2. For question 6, summarize everyone’s strengths
When the program is running, an error occurs when zipfile.BadZipFile: File is not a zip file. The reason for the search is: the xlsx file cannot be created directly in the pycharm file, and it will be recognized as an invalid file. A real table file must be created in WPS.
When the program is running, an error message ‘Workbook’ object has no attribute ‘append’ is displayed. The reason is: data cannot be added directly to the workbook file. A new sheet must be created first. The corresponding statement is sheet = wb.create_sheet(“Everyone’s specialty”) , and then you can insert data into the sheet.
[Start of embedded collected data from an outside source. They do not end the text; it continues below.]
-- ==== Sys2Proof/Machine/LockSnap.lean ====
section
/-!
DEFINITION. The lock and snap commands LOCK, UNLOCK, LOCKM, UNLOCKM (rules R122, R123, R125, R126).
-/

namespace Sys2Proof.Machine

/-- The four writes of LOCK (rule R122): the effective value before the command is captured. -/
def Channel.lock (c : Channel) (target : Half) : Channel :=
  { c with lockedv := u16 c.value, snapv := target, isLocked := true, isSnapped := false }

/-- The body of UNLOCK (rule R123): no effect on a channel that is not LOCKED. -/
def Channel.unlock (c : Channel) : Channel :=
  if c.isLocked then { c with snapv := c.lockedv, isLocked := false, isSnapped := false } else c

/-- LOCK `ch, target` (rule R122). -/
def execLock (ch : Sel) (target : Half) (s : State) : Result :=
  s.unlessFaulted <|
  s.require (potExists s.cfg ch) .badArg <|
    s.complete (s.block.setChan ch.toNat ((s.block.chan ch.toNat).lock target)) 0

/-- UNLOCK `ch` (rule R123). -/
def execUnlock (ch : Sel) (s : State) : Result :=
  s.unlessFaulted <|
  s.require (potExists s.cfg ch) .badArg <|
    s.complete (s.block.setChan ch.toNat (s.block.chan ch.toNat).unlock) 0

/-- LOCKM `mask` (rule R125): each masked channel is locked with its staged target `LKT[ch]`. -/
def execLockm (mask : Half) (s : State) : Result :=
  s.unlessFaulted <|
  s.require (maskLegal s.cfg mask) .badArg <|
    s.complete (s.block.mapChans fun ch c => if mask.getLsbD ch then c.lock c.lkt else c) 0

/-- UNLOCKM (rule R126): every pot channel that is LOCKED is unlocked. -/
def execUnlockm (s : State) : Result :=
  s.unlessFaulted <|
    s.complete (s.block.mapChans fun ch c => if s.cfg.isPot ch then c.unlock else c) 0

end Sys2Proof.Machine
end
The program runs successfully, but the content of the “Everyone’s Specialty.xlsx” file is empty. To find the solution on CSDN, you need to add the following statement: for w1 in wb: w1 = wb.active wb.remove(w1)
3. For file data
At first, for the file data used in questions 5 and 6, I typed the data directly in Excel. Later, I tried to use python code to generate file data. I found that the latter can better train me to use the python library to analyze files. The ability to perform operations also enabled me to learn a lot of new knowledge about file operations.